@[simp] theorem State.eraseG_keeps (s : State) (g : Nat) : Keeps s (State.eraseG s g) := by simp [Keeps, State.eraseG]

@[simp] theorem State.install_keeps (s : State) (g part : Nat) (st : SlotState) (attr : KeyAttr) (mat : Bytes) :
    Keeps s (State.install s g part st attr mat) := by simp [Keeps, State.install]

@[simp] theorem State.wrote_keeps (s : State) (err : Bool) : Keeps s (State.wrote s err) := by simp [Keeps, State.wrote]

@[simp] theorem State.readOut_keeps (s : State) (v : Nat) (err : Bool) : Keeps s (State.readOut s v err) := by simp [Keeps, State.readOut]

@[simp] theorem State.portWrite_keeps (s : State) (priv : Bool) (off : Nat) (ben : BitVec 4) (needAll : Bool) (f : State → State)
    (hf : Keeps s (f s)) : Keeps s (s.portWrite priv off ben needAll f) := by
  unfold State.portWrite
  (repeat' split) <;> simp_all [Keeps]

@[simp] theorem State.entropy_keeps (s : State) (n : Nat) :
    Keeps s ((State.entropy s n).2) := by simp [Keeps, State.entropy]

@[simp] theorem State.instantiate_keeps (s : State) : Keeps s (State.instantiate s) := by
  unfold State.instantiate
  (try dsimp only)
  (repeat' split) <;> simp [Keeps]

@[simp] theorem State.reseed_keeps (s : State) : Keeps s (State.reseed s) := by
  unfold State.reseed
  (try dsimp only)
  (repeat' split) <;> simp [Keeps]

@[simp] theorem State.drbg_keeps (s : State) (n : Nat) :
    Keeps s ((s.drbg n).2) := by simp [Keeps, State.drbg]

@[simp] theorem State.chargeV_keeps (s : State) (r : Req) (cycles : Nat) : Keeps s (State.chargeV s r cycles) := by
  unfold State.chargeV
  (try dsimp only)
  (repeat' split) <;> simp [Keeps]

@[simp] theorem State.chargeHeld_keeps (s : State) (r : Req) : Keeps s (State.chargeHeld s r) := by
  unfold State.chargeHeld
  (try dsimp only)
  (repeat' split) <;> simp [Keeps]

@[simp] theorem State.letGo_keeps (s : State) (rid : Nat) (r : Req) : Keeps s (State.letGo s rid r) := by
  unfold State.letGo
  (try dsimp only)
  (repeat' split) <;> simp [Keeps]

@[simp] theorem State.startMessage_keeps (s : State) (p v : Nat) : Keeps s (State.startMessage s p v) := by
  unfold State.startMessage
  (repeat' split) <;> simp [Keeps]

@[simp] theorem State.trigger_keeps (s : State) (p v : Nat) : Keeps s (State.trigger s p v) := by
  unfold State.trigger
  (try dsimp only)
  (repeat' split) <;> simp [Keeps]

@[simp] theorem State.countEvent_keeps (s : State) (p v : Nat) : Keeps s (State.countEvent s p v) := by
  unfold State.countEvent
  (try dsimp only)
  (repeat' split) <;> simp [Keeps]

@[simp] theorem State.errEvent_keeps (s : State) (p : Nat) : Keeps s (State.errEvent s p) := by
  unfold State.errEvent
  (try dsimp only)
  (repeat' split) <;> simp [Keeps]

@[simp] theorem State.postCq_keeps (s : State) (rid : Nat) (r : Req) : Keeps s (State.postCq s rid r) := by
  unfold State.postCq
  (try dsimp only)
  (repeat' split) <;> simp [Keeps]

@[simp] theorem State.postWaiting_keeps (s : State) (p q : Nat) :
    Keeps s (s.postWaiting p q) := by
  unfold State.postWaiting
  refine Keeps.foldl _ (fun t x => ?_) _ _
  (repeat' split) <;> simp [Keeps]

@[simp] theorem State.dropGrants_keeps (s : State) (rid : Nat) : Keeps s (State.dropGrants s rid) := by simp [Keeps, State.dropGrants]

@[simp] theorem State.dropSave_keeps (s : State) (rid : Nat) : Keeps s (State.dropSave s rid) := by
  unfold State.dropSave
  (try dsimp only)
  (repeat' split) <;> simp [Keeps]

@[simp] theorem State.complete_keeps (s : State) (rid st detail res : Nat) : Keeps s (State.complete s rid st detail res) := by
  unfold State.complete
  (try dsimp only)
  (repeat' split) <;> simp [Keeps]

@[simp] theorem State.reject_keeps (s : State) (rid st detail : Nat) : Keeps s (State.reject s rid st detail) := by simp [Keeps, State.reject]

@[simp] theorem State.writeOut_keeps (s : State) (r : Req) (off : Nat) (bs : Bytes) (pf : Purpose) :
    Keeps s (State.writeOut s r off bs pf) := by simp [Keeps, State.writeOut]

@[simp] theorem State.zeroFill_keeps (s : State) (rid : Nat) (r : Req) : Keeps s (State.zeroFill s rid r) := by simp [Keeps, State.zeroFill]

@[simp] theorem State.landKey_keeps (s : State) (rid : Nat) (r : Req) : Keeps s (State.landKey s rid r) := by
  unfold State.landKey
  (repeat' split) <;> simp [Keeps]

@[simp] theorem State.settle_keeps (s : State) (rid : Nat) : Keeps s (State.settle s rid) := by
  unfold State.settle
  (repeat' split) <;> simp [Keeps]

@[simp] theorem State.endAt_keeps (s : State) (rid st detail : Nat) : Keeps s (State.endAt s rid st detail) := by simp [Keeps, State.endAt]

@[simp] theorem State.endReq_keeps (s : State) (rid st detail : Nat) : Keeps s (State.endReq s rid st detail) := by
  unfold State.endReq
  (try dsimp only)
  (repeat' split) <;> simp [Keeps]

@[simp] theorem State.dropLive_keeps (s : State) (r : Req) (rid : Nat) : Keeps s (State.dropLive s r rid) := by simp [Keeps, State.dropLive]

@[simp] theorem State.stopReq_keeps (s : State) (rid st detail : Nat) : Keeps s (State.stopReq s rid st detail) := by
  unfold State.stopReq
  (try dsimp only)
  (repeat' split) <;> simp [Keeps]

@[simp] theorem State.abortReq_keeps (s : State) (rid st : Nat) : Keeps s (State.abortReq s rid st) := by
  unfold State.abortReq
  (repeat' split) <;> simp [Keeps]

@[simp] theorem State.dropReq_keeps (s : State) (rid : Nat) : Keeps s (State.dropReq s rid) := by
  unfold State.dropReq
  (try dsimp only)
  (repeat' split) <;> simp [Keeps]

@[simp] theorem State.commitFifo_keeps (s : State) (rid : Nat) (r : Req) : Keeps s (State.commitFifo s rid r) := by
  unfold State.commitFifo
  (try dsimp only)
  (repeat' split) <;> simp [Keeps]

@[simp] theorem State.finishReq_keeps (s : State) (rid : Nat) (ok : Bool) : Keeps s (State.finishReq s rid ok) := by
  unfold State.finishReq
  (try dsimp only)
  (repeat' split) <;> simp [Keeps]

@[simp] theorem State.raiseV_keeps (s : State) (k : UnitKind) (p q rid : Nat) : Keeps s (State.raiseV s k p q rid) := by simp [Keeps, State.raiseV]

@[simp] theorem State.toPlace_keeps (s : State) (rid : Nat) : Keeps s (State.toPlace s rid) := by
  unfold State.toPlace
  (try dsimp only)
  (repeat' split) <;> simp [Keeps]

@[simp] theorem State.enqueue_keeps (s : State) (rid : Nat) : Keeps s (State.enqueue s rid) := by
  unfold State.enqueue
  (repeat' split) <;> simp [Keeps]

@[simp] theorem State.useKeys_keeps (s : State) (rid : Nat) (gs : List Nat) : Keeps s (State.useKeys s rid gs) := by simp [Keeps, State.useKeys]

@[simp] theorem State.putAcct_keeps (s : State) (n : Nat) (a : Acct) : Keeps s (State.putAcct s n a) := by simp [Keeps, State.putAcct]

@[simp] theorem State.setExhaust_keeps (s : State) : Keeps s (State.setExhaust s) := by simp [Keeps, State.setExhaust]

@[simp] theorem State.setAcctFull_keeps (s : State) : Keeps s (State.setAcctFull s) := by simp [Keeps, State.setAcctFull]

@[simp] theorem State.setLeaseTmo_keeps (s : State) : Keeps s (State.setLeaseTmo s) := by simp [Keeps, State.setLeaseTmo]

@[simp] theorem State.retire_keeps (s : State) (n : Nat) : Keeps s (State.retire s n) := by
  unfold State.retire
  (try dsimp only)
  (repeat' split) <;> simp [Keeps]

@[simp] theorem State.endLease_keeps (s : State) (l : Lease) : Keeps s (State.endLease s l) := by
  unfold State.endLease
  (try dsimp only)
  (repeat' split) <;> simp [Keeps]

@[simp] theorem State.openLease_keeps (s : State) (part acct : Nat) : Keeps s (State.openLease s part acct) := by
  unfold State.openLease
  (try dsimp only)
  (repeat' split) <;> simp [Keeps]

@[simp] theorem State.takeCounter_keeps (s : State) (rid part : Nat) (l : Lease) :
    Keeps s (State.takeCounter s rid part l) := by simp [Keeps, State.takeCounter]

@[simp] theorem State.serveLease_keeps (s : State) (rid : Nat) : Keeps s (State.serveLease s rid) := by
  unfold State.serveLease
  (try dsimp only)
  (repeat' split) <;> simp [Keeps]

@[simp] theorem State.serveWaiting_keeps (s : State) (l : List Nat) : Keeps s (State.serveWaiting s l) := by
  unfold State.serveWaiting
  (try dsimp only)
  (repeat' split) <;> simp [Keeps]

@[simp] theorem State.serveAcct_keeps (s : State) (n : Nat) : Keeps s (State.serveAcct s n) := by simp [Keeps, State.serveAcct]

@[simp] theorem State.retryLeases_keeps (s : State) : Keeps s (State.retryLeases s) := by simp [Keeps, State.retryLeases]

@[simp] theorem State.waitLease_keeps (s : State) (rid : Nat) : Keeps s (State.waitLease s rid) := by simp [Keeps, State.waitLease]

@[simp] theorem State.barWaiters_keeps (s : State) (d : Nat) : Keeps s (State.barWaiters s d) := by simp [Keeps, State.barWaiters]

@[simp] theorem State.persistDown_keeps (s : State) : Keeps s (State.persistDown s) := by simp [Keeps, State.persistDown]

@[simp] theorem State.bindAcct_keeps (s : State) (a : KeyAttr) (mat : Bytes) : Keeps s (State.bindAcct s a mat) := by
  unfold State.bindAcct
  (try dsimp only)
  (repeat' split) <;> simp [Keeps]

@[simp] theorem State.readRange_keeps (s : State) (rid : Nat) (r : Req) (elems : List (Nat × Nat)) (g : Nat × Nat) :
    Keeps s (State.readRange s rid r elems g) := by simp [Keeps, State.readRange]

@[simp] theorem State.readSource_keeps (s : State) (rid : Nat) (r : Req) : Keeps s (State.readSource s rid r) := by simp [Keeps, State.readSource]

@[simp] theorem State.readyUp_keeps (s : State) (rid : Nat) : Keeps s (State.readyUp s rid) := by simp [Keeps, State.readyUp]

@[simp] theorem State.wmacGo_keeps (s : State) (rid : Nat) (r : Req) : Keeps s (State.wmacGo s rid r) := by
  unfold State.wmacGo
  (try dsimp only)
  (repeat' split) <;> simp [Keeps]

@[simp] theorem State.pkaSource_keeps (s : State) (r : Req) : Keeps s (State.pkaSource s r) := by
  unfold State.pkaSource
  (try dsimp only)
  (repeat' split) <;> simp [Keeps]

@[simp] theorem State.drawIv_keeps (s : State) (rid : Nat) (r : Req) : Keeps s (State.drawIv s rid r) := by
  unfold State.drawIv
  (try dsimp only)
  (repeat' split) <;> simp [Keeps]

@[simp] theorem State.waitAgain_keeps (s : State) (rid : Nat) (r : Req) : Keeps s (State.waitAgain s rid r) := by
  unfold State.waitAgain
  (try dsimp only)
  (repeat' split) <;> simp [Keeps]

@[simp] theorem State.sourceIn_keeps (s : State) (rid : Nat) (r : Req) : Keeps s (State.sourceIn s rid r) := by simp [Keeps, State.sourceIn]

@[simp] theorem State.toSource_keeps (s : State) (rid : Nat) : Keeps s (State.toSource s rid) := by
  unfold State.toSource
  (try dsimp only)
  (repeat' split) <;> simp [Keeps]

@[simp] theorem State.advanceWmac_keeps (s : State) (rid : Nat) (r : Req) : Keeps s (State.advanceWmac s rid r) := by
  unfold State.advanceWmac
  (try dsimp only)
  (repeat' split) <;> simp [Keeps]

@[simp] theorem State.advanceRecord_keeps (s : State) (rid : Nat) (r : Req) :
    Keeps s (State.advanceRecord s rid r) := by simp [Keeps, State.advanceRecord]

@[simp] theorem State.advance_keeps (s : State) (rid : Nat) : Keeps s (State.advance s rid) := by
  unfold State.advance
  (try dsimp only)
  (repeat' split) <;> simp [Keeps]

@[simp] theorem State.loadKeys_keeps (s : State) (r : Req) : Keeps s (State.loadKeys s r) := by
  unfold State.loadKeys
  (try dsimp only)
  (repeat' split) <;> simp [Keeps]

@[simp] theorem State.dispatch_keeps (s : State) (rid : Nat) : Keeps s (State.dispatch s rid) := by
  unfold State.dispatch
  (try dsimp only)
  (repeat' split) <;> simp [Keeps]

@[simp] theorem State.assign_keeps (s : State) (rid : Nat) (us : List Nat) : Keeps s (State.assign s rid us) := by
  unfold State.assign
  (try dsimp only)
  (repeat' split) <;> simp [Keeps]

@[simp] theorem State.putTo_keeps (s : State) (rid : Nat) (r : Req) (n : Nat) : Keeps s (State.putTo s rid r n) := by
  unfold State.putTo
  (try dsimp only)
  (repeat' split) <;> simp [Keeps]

**WORK TO BE COMPLETED**
Copy out the range of lines above starting at the line with "unfold State.loadKeys" and ending at the line with "rid us) := by", exactly and including both.

**WRITTEN ANSWER**
  unfold State.loadKeys
  (try dsimp only)
  (repeat' split) <;> simp [Keeps]

@[simp] theorem State.dispatch_keeps (s : State) (rid : Nat) : Keeps s (State.dispatch s rid) := by
  unfold State.dispatch
  (try dsimp only)
  (repeat' split) <;> simp [Keeps]

@[simp] theorem State.assign_keeps (s : State) (rid : Nat) (us : List Nat) : Keeps s (State.assign s rid us) := by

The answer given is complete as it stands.